Non-constant variance of error terms
Again this can be revealed by examining the residuals. Consider transformation of the predictors to remove non-constant variance. The figure below shows residuals demonstrating non-constant variance, and shows this being mitigated to a great extent by log transforming the data.
Outliers
- Observations for which \(y_i\) is unusual given \(x_i\) (see point ‘20’ in figure 3.12)
- Often outliers are mistakes in data collection and can be removed, but could also be an indicator of a deficient model.
- Detect outliers by plotting studentized residuals (residual \(e_i\) divided by the estimated error) and look for residuals larger then 3 standard deviations in absolute value.
- An outlier may not effect the fit much but can have dramatic effect on the RSE.
- We need to identify these before fitting the model
High Leverage Points
- These are points with unusual values of \(x_i\) (see point ‘41’ in figure 3.13)
- These points can have large impact on the fit, as in the example, including point 41 pulls slope up significantly.
- Use leverage statistic to identify high leverage points before fitting the model, which can be hard to identify in multiple regression.
Collinearity
Two predictor variables are closely related to one another.
The problem is that it’s difficult to separate out the individual effect of each one on the reponse.
Often can be addressed with by:
- Dropping one of the highly correlated predictors or
- Combining correlated predictors into one variable.
Multicollinearity (collinearity involving 3 or more predictors) is not so easy to identify.
Use Variance inflation factor, which is the ratio of the variance of \(\hat{\beta_j}\) when fitting the full model to fitting the parameter on its own. Can be computed using the formula: \[VIF(\hat{\beta_j}) = \frac{1}{1-R^2_{X_j|X_{-j}}}\]
- where \(R^2_{X_j|X_{-j}}\) is the \(R^2\) from a regression of \(X_j\) onto all the other predictors.
- large \(VIF\) indicates the presence of collinearty
Answers to the Marketing Plan questions
Is there a relationship between advertising budget and sales?
Tool: Multiple regression, look at F-statistic.
How strong is the relationship between advertising budget and sales?
Tool: \(R^2\) and RSE
Which media are associated with sales?
Tool: model selection approaches e.g. p-values for each predictor’s t-statistic. Explored further in chapter 6.
How large is the association between each medium and sales?

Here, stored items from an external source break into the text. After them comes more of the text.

theorem deliverFirst_frame {m : Nat} {r u : State} {x0 x1} (h : Frame m r u) (hm : m &&& 13194208346126 = 13194208346126) : Frame m r (deliverFirst x0 x1 u) := by
  induction x1 generalizing  u with
  | nil =>
    unfold deliverFirst
    try dsimp only
    repeat' first
      | with_reducible assumption
      | intro _
      | exact land_trans hm rfl
      | exact testBit_of_land hm (by decide)
      | with_reducible apply when'_frame
      | with_reducible apply count_frame
      | with_reducible apply sendDown_frame
      | with_reducible apply ite_frame
      | (split <;> try (rename_i hq; replace hq := congrArg Prod.snd hq; dsimp only at hq; subst hq))
      | (rename_i hq; replace hq := congrArg Prod.snd hq; dsimp only at hq; subst hq)
      | (rename_i hq; injection hq with hq; subst hq)
  | cons y l ih =>
    unfold deliverFirst
    try dsimp only
    repeat' first
      | with_reducible assumption
      | intro _
      | exact land_trans hm rfl
      | exact testBit_of_land hm (by decide)
      | with_reducible apply when'_frame
      | with_reducible apply count_frame
      | with_reducible apply sendDown_frame
      | with_reducible apply ih
      | with_reducible apply ite_frame
      | (split <;> try (rename_i hq; replace hq := congrArg Prod.snd hq; dsimp only at hq; subst hq))
      | (rename_i hq; replace hq := congrArg Prod.snd hq; dsimp only at hq; subst hq)
      | (rename_i hq; injection hq with hq; subst hq)

theorem deliverToRecipient_frame {m : Nat} {r u : State} {x0} (h : Frame m r u) (hm : m &&& 13194208346126 = 13194208346126) : Frame m r (deliverToRecipient x0 u) := by
  unfold deliverToRecipient
  try dsimp only
  repeat' first
    | with_reducible assumption
    | intro _
    | exact land_trans hm rfl
    | exact testBit_of_land hm (by decide)
    | with_reducible apply deliverFirst_frame
    | with_reducible apply ite_frame
    | (split <;> try (rename_i hq; replace hq := congrArg Prod.snd hq; dsimp only at hq; subst hq))
    | (rename_i hq; replace hq := congrArg Prod.snd hq; dsimp only at hq; subst hq)
    | (rename_i hq; injection hq with hq; subst hq)

theorem acceptSlot_frame {m : Nat} {r u : State} {x0} (h : Frame m r u) (hm : m &&& 13194208346382 = 13194208346382) : Frame m r (acceptSlot x0 u) := by
  unfold acceptSlot
  try dsimp only
  repeat' first
    | with_reducible assumption
    | intro _
    | exact land_trans hm rfl
    | exact testBit_of_land hm (by decide)
    | with_reducible apply writeMark_frame
    | with_reducible apply setWork_frame
    | with_reducible apply answer_frame
    | with_reducible apply count64_frame
    | with_reducible apply sendReply_frame
    | with_reducible apply leaveFlow_frame
    | with_reducible apply sendUp_frame
    | with_reducible apply ite_frame
    | (split <;> try (rename_i hq; replace hq := congrArg Prod.snd hq; dsimp only at hq; subst hq))
    | (rename_i hq; replace hq := congrArg Prod.snd hq; dsimp only at hq; subst hq)
    | (rename_i hq; injection hq with hq; subst hq)
    | (with_reducible refine Frame.lit ?_ rfl; first | with_reducible assumption | with_reducible apply writeMark_frame | with_reducible apply setWork_frame | with_reducible apply answer_frame | with_reducible apply count64_frame | with_reducible apply sendReply_frame | with_reducible apply leaveFlow_frame | with_reducible apply sendUp_frame| split)

theorem acceptInOrder_frame {m : Nat} {r u : State} {x0} (h : Frame m r u) (hm : m &&& 13194208346382 = 13194208346382) : Frame m r (acceptInOrder x0 u) := by
  induction x0 generalizing  u with
  | nil =>
    unfold acceptInOrder
    try dsimp only
    repeat' first
      | with_reducible assumption
      | intro _
      | exact land_trans hm rfl
      | exact testBit_of_land hm (by decide)
      | with_reducible apply acceptSlot_frame
      | with_reducible apply ite_frame
      | (split <;> try (rename_i hq; replace hq := congrArg Prod.snd hq; dsimp only at hq; subst hq))
      | (rename_i hq; replace hq := congrArg Prod.snd hq; dsimp only at hq; subst hq)
      | (rename_i hq; injection hq with hq; subst hq)
  | cons y l ih =>
    unfold acceptInOrder
    try dsimp only
    repeat' first
      | with_reducible assumption
      | intro _
      | exact land_trans hm rfl
      | exact testBit_of_land hm (by decide)
      | with_reducible apply acceptSlot_frame
      | with_reducible apply ih
      | with_reducible apply ite_frame
      | (split <;> try (rename_i hq; replace hq := congrArg Prod.snd hq; dsimp only at hq; subst hq))
      | (rename_i hq; replace hq := congrArg Prod.snd hq; dsimp only at hq; subst hq)
      | (rename_i hq; injection hq with hq; subst hq)

theorem journalWriteVerified_frame {m : Nat} {r u : State} {x0} (h : Frame m r u) (hm : m &&& 13194208346382 = 13194208346382) : Frame m r (journalWriteVerified x0 u) := by
  unfold journalWriteVerified
  try dsimp only
  repeat' first
    | with_reducible assumption
    | intro _
    | exact land_trans hm rfl
    | exact testBit_of_land hm (by decide)
    | with_reducible apply pumpWrites_frame
    | with_reducible apply modTally_frame
    | with_reducible apply modWork_frame
    | with_reducible apply acceptInOrder_frame
    | with_reducible apply ite_frame
    | (split <;> try (rename_i hq; replace hq := congrArg Prod.snd hq; dsimp only at hq; subst hq))
    | (rename_i hq; replace hq := congrArg Prod.snd hq; dsimp only at hq; subst hq)
    | (rename_i hq; injection hq with hq; subst hq)

theorem refuseSlot_frame {m : Nat} {r u : State} {x0 x1} (h : Frame m r u) (hm : m &&& 13194141237262 = 13194141237262) : Frame m r (refuseSlot x0 x1 u) := by
  unfold refuseSlot
  try dsimp only
  repeat' first
    | with_reducible assumption
    | intro _
    | exact land_trans hm rfl
    | exact testBit_of_land hm (by decide)
    | with_reducible apply refuse_frame
    | with_reducible apply ite_frame
    | (split <;> try (rename_i hq; replace hq := congrArg Prod.snd hq; dsimp only at hq; subst hq))
    | (rename_i hq; replace hq := congrArg Prod.snd hq; dsimp only at hq; subst hq)
    | (rename_i hq; injection hq with hq; subst hq)

theorem voidSlot_frame {m : Nat} {r u : State} {x0} (h : Frame m r u) (hm : m &&& 83562951477262 = 83562951477262) : Frame m r (voidSlot x0 u) := by
  unfold voidSlot
  try dsimp only
  repeat' first
    | with_reducible assumption
    | intro _
    | exact land_trans hm rfl
    | exact testBit_of_land hm (by decide)
    | with_reducible apply writeMark_frame
    | with_reducible apply dropCopy_frame
    | with_reducible apply ite_frame
    | (split <;> try (rename_i hq; replace hq := congrArg Prod.snd hq; dsimp only at hq; subst hq))
    | (rename_i hq; replace hq := congrArg Prod.snd hq; dsimp only at hq; subst hq)
    | (rename_i hq; injection hq with hq; subst hq)

theorem splitFaults_frame {m : Nat} {r u : State} {x0 x1} (h : Frame m r u) (hm : m &&& 8589942792 = 8589942792) : Frame m r (splitFaults x0 x1 u) := by
  unfold splitFaults
  try dsimp only
  repeat' first
    | with_reducible assumption
    | intro _
    | exact land_trans hm rfl
    | exact testBit_of_land hm (by decide)
    | with_reducible apply each_frame
    | with_reducible apply noteFault_frame
    | with_reducible apply count_frame
    | with_reducible apply ite_frame
    | (split <;> try (rename_i hq; replace hq := congrArg Prod.snd hq; dsimp only at hq; subst hq))
    | (rename_i hq; replace hq := congrArg Prod.snd hq; dsimp only at hq; subst hq)
    | (rename_i hq; injection hq with hq; subst hq)

theorem evTallySplit_frame {m : Nat} {r u : State} {x0 x1 x2} (h : Frame m r u) (hm : m &&& 83562952525838 = 83562952525838) : Frame m r (evTallySplit x0 x1 x2 u) := by
  unfold evTallySplit
  try dsimp only
  repeat' first
    | with_reducible assumption
    | intro _
    | exact land_trans hm rfl
    | exact testBit_of_land hm (by decide)
    | with_reducible apply each_frame
    | with_reducible apply event_frame
    | with_reducible apply count_frame
    | with_reducible apply setNextSseq_frame
    | with_reducible apply voidSlot_frame
    | with_reducible apply refuseSlot_frame
    | with_reducible apply pumpWrites_frame
    | with_reducible apply modTally_frame
    | with_reducible apply setSlotCopy_frame
    | with_reducible apply dropCopy_frame
    | with_reducible apply ite_frame
    | (split <;> try (rename_i hq; replace hq := congrArg Prod.snd hq; dsimp only at hq; subst hq))
    | (rename_i hq; replace hq := congrArg Prod.snd hq; dsimp only at hq; subst hq)
    | (rename_i hq; injection hq with hq; subst hq)

theorem slotRemapped_frame {m : Nat} {r u : State} {x0 x1} (h : Frame m r u) (hm : m &&& 67108864 = 67108864) : Frame m r (slotRemapped x0 x1 u) := by
  unfold slotRemapped
  try dsimp only
  repeat' first
    | with_reducible assumption
    | intro _
    | exact land_trans hm rfl
    | exact testBit_of_land hm (by decide)
    | with_reducible apply modTally_frame
    | with_reducible apply setSlotCopy_frame
    | with_reducible apply ite_frame
    | (split <;> try (rename_i hq; replace hq := congrArg Prod.snd hq; dsimp only at hq; subst hq))
    | (rename_i hq; replace hq := congrArg Prod.snd hq; dsimp only at hq; subst hq)
    | (rename_i hq; injection hq with hq; subst hq)

theorem noteReceipt_frame {m : Nat} {r u : State} {x0} (h : Frame m r u) (hm : m &&& 67108864 = 67108864) : Frame m r (noteReceipt x0 u) := by
  unfold noteReceipt
  try dsimp only
  repeat' first
    | with_reducible assumption
    | intro _
    | exact land_trans hm rfl
    | exact testBit_of_land hm (by decide)
    | with_reducible apply modWork_frame
    | with_reducible apply ite_frame
    | (split <;> try (rename_i hq; replace hq := congrArg Prod.snd hq; dsimp only at hq; subst hq))
    | (rename_i hq; replace hq := congrArg Prod.snd hq; dsimp only at hq; subst hq)
    | (rename_i hq; injection hq with hq; subst hq)

theorem receiptFromHeadEnd_frame {m : Nat} {r u : State} {x0 x1 x2} (h : Frame m r u) (hm : m &&& 13194208346126 = 13194208346126) : Frame m r (receiptFromHeadEnd x0 x1 x2 u) := by
  unfold receiptFromHeadEnd
  try dsimp only
  repeat' first
    | with_reducible assumption
    | intro _
    | exact land_trans hm rfl
    | exact testBit_of_land hm (by decide)
    | with_reducible apply receiveTally_frame
    | with_reducible apply noteReceipt_frame
    | with_reducible apply count_frame
    | with_reducible apply ite_frame
    | (split <;> try (rename_i hq; replace hq := congrArg Prod.snd hq; dsimp only at hq; subst hq))
    | (rename_i hq; replace hq := congrArg Prod.snd hq; dsimp only at hq; subst hq)
    | (rename_i hq; injection hq with hq; subst hq)

theorem receiptFromRecipient_frame {m : Nat} {r u : State} {x0 x1 x2} (h : Frame m r u) (hm : m &&& 13194208346126 = 13194208346126) : Frame m r (receiptFromRecipient x0 x1 x2 u) := by
  unfold receiptFromRecipient
  try dsimp only
  repeat' first
    | with_reducible assumption
    | intro _
    | exact land_trans hm rfl
    | exact testBit_of_land hm (by decide)
    | with_reducible apply receiveTally_frame
    | with_reducible apply noteReceipt_frame
    | with_reducible apply count_frame
    | with_reducible apply ite_frame
    | (split <;> try (rename_i hq; replace hq := congrArg Prod.snd hq; dsimp only at hq; subst hq))
    | (rename_i hq; replace hq := congrArg Prod.snd hq; dsimp only at hq; subst hq)
    | (rename_i hq; injection hq with hq; subst hq)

Tool: Confidence intervals on \(\hat{\beta_j}\). Narrow CI is a strong evidence for association
How accurately can we predict future sales?
Tool: Prediction intervals for individual response, confidence intervals for average response.
Is the relationship linear?
Tool: Residual Plots
Is there synergy among the advertising media?
Tool: Interaction terms and the significance of interaction term’s coefficient.
Comparison of Linear Regression with K-Nearest Neighbors
- This section examines the K-nearest neighbor (KNN) method (a non-parameteric method).
- Non-parametric methods doesn’t make assumptions about the form of \(f(X)\) (e.g. linearity)
- This is essentially a \(K\)-point moving average.
- \(K\) determines the model smoothness
- Small value: low bias & high variance
- High value: high bias & low variance
- This serves to illustrate the Bias-Variance trade-off nicely.
- However, parameteric methods outperform non-parameteric methods if the assumptions made were close to the true \(f(X)\).